The Age Of The Antonines

While faith forecasts millennial years
Spite Europe's embattled lines,
Back to the Past one glance be cast--
The Age of the Antonines!
O summit of fate, O zenith of time
When a pagan gentleman reigned,
And the olive was nailed to the inn of the
world
Nor the peace of the just was feigned.
A halcyon Age, afar it shines,
Solstice of Man and the Antonines.

Hymns to the nations' friendly gods
Went up from the fellowly shrines,
No demagogue beat the pulpit-drum
In the Age of the Antonines!
The sting was not dreamed to be taken from
death,
No Paradise pledged or sought,
But they reasoned of fate at the flowing feast,
Nor stifled the fluent thought,
We sham, we shuffle while faith declines--
They were frank in the Age of the Antonines.

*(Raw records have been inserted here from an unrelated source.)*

-- ==== Sys2Proof/Machine/Core.lean ====
section
/-! DEFINITION. The machine behind the host's interface. -/

def Sys2Proof.core : Host.Core :=
  { State := Sys2Proof.Machine.State, Fault := Sys2Proof.Machine.Fault,
    Refusal := Sys2Proof.Machine.Refusal, step := Sys2Proof.Machine.step,
    reset := Sys2Proof.Machine.State.reset }
end

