/-- R54: main memory is changed only by MEM, in the cell it addresses and only with `memWrite = 1`; a reset
edge aside. -/
def Obligations.OnlyMEMWritesMainMemory : Prop :=
  ∀ (s t : State) (a : Nat), s.portIn.rst = false → step s = .next t →
    t.readByte a ≠ s.readByte a →
    ∃ m, s.exmem.read.ctrl = .active m ∧ m.memWrite = true ∧ a = s.exmem.read.aluResult.toNat

/-- R23: entry 0 of the RegisterFile is 0 at reset, and takes and keeps a written value like any other. -/
def Obligations.RegisterZeroIsWritable : Prop :=
  State.reset.x.read 0 = 0 ∧
  ∀ (x : RegFile) (v : Word),
    (x.write 0 v).read 0 = v ∧ ∀ r : RegIdx, r ≠ 0 → (x.write 0 v).read r = x.read r

/-- R82: `add` and `sub` do the same whatever shamt is. -/
def Obligations.ShamtIsIgnored : Prop :=
  ∀ (rd rs rt : RegIdx) (sh sh' : BitVec 5) (s : State),
    exec (.add rd rs rt sh) s = exec (.add rd rs rt sh') s ∧
    exec (.sub rd rs rt sh) s = exec (.sub rd rs rt sh') s

/-- R84: `lw` does what `lb` does, `sw` what `sb` does, and (R171) `bne` what `beq` does. -/
def Obligations.TwinMnemonicsBehaveAlike : Prop :=
  ∀ (r q : RegIdx) (imm : Int) (s : State),
    exec (.lw r q imm) s = exec (.lb r q imm) s ∧ exec (.sw r q imm) s = exec (.sb r q imm) s ∧
    exec (.bne r q imm) s = exec (.beq r q imm) s

/-- Two canonical memories that read alike at every valid address are the same data (log entry 4). -/
def Obligations.CanonicalMemoriesReadingAlikeAreEqual : Prop :=
  ∀ (p : Params) (m m' : List Host.Cell), Memory.wf p m = true → Memory.wf p m' = true →
    (∀ a : Nat, a < p.memSize → Memory.read p m a = Memory.read p m' a) → m = m'

/-! ### The whole machine -/

/-- The reset state meets the invariants, for every choice of the open parameters. -/
def Obligations.ResetMeetsTheInvariants : Prop :=
  State.reset.Inv ∧ State.reset.TagInv ∧
  ∀ (p : Params) (inputs : List PortInput) (trace : List CycleRecord),
    (State.resetWith p inputs trace).Inv ∧ (State.resetWith p inputs trace).TagInv

/-- Every step keeps the invariant: memory stays canonical, both sides of each pipeline register agree
(R33), the pipeline registers hold only what decoded words leave there (R123), a load's value is a
zero-extended byte (R55), and the core is halted exactly when a fault is recorded. -/
def Obligations.EveryStepKeepsTheInvariant : Prop :=
  ∀ s t : State, s.Inv → step s = .next t → t.Inv

/-- R24, R105: in cycle c, IF/ID.incrPC is `START_PC + 4*(c-1)` modulo 2^32, and each later register carries
4 less; every step keeps that. -/
def Obligations.EveryStepKeepsTheIncrPCTags : Prop :=
  ∀ s t : State, s.Inv → s.TagInv → step s = .next t → t.TagInv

Orders and ranks they kept degree,
Few felt how the parvenu pines,
No law-maker took the lawless one's fee
In the Age of the Antonines!
Under law made will the world reposed
And the ruler's right confessed,
For the heavens elected the Emperor then,
The foremost of men the best.
Ah, might we read in America's signs
The Age restored of the Antonines.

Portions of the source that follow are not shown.